Top of Material to process
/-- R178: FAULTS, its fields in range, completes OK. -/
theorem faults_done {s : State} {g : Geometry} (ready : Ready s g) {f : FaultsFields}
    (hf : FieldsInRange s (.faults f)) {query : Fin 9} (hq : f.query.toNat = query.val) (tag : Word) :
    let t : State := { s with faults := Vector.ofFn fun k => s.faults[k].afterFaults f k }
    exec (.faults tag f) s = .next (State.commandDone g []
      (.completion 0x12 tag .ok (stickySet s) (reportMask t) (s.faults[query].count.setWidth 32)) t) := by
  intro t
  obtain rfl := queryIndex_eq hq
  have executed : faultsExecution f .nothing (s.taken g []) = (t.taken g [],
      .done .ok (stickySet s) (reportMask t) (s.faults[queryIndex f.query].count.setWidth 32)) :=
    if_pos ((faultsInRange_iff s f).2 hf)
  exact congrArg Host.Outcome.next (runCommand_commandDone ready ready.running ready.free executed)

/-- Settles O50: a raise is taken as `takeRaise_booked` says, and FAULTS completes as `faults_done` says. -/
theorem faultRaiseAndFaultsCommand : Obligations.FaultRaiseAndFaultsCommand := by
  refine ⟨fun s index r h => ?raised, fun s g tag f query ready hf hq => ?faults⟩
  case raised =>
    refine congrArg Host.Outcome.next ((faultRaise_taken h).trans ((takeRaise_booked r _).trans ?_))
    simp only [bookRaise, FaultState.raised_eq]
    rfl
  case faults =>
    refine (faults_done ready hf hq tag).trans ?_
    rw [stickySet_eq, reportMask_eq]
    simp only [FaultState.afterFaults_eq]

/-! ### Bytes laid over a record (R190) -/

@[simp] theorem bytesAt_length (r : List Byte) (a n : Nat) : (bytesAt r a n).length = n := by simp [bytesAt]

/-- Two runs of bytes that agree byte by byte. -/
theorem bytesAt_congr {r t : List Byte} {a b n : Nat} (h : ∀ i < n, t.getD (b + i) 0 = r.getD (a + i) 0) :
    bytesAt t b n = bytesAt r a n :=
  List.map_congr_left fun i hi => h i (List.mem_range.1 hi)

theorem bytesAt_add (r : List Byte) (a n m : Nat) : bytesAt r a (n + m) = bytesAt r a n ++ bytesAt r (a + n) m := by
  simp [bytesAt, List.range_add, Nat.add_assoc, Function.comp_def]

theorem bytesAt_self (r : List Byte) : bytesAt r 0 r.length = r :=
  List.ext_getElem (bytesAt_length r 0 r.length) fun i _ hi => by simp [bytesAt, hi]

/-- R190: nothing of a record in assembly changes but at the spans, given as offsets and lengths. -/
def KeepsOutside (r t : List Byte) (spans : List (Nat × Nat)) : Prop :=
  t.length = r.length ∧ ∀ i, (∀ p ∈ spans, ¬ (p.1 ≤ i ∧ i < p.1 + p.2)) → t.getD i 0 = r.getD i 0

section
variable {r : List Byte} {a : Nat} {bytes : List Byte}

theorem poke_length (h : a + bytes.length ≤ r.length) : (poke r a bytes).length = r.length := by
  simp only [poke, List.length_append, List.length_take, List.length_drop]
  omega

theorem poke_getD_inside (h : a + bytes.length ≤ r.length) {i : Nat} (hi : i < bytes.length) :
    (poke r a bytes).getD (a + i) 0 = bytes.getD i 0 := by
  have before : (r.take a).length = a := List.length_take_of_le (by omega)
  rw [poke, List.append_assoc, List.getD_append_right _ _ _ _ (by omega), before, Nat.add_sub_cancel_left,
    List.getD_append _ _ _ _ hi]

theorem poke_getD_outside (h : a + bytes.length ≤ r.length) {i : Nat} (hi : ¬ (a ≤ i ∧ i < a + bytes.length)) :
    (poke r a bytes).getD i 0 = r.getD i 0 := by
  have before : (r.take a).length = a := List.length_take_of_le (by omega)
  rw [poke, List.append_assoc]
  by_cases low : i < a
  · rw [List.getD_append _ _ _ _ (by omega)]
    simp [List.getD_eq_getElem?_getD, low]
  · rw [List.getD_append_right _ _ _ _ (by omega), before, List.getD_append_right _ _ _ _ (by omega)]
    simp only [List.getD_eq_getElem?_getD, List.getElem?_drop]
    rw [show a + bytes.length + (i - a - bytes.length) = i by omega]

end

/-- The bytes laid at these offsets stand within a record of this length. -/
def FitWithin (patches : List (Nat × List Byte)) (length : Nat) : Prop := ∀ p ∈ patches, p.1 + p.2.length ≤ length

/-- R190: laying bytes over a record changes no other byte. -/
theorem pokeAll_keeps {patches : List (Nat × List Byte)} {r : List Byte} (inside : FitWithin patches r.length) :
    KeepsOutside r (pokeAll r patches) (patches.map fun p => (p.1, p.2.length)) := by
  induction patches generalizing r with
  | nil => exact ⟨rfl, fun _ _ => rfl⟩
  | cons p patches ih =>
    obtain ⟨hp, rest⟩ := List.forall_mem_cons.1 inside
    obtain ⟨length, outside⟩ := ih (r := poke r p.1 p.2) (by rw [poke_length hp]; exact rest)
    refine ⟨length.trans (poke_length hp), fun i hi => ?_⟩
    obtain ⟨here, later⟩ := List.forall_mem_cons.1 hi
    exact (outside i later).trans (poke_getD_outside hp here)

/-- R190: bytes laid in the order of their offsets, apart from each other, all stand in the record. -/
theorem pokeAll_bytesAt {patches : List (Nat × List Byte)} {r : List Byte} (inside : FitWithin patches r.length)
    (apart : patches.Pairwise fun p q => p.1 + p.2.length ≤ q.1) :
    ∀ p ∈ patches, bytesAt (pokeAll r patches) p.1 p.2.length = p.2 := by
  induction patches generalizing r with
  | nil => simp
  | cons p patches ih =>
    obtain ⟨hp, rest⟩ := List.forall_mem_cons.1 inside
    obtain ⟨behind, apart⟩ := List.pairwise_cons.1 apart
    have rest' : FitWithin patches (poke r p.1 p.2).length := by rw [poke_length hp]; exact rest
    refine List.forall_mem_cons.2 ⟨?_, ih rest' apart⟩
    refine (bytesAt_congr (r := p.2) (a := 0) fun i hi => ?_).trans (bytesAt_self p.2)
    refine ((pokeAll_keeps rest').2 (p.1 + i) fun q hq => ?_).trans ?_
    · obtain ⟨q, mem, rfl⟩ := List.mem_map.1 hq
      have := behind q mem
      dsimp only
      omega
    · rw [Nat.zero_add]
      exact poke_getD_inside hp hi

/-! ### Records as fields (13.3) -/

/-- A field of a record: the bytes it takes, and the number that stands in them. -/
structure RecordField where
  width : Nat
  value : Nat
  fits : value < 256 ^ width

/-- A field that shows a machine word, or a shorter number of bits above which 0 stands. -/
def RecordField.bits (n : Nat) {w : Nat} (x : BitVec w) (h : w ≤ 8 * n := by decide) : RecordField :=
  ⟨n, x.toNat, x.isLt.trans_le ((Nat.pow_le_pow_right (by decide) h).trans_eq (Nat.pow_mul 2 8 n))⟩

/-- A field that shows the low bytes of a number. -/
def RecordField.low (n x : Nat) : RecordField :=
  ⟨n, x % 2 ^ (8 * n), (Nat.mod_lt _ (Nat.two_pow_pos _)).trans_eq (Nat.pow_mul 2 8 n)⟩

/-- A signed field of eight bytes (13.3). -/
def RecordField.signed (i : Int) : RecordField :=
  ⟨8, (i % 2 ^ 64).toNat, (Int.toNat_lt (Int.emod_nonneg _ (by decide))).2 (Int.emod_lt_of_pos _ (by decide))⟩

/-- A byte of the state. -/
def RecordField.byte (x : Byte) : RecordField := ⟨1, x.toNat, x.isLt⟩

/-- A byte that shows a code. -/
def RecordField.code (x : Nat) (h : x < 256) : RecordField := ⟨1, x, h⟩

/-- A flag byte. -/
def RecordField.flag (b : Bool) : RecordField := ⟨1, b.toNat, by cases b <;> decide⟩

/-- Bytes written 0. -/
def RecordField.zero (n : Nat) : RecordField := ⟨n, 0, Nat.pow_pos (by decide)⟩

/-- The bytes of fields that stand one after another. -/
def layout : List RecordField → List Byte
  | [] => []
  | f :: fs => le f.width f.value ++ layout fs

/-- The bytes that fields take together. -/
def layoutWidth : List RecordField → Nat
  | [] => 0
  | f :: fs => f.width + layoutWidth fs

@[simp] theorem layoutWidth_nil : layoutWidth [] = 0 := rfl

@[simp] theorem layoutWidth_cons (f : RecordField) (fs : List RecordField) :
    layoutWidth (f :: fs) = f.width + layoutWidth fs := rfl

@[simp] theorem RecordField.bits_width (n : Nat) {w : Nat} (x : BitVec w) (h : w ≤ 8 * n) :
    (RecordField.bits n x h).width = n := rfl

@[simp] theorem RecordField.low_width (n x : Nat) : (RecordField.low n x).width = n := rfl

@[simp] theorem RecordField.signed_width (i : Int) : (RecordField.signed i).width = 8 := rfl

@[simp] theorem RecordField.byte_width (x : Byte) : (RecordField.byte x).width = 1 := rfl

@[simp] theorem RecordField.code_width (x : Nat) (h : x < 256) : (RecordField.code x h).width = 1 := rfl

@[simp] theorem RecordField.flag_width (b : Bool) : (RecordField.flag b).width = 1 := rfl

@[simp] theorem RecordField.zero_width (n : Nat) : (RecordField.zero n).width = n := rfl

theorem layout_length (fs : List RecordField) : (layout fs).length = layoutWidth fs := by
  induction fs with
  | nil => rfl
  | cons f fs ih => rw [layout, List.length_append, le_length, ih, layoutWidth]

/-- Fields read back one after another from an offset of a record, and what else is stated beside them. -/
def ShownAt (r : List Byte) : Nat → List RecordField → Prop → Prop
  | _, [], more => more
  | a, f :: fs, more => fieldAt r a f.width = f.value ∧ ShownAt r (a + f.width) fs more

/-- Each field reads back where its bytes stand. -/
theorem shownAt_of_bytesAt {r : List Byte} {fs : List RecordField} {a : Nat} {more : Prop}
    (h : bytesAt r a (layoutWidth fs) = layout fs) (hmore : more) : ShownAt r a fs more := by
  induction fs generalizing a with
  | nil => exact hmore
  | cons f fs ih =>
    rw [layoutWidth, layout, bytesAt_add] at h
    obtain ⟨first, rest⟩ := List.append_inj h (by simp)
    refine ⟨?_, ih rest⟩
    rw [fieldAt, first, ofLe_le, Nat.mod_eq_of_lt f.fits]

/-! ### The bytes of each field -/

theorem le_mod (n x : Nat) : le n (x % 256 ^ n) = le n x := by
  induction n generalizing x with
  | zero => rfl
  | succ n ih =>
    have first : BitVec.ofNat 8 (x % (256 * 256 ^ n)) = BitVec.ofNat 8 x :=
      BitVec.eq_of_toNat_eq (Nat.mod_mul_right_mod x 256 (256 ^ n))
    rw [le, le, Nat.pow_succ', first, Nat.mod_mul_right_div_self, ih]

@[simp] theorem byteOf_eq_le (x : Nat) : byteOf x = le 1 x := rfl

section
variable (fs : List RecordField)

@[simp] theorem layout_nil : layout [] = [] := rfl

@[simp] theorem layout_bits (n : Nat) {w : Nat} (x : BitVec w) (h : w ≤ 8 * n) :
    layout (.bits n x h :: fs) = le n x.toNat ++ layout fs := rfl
Bottom of Material to process
Everything above from the line with "induction n generalizing x with" to the line with "variable (fs : List RecordField)", both included, must be repeated exactly, and nothing outside that range.

■ **Exercise result**:
  induction n generalizing x with
  | zero => rfl
  | succ n ih =>
    have first : BitVec.ofNat 8 (x % (256 * 256 ^ n)) = BitVec.ofNat 8 x :=
      BitVec.eq_of_toNat_eq (Nat.mod_mul_right_mod x 256 (256 ^ n))
    rw [le, le, Nat.pow_succ', first, Nat.mod_mul_right_div_self, ih]

@[simp] theorem byteOf_eq_le (x : Nat) : byteOf x = le 1 x := rfl

section
variable (fs : List RecordField)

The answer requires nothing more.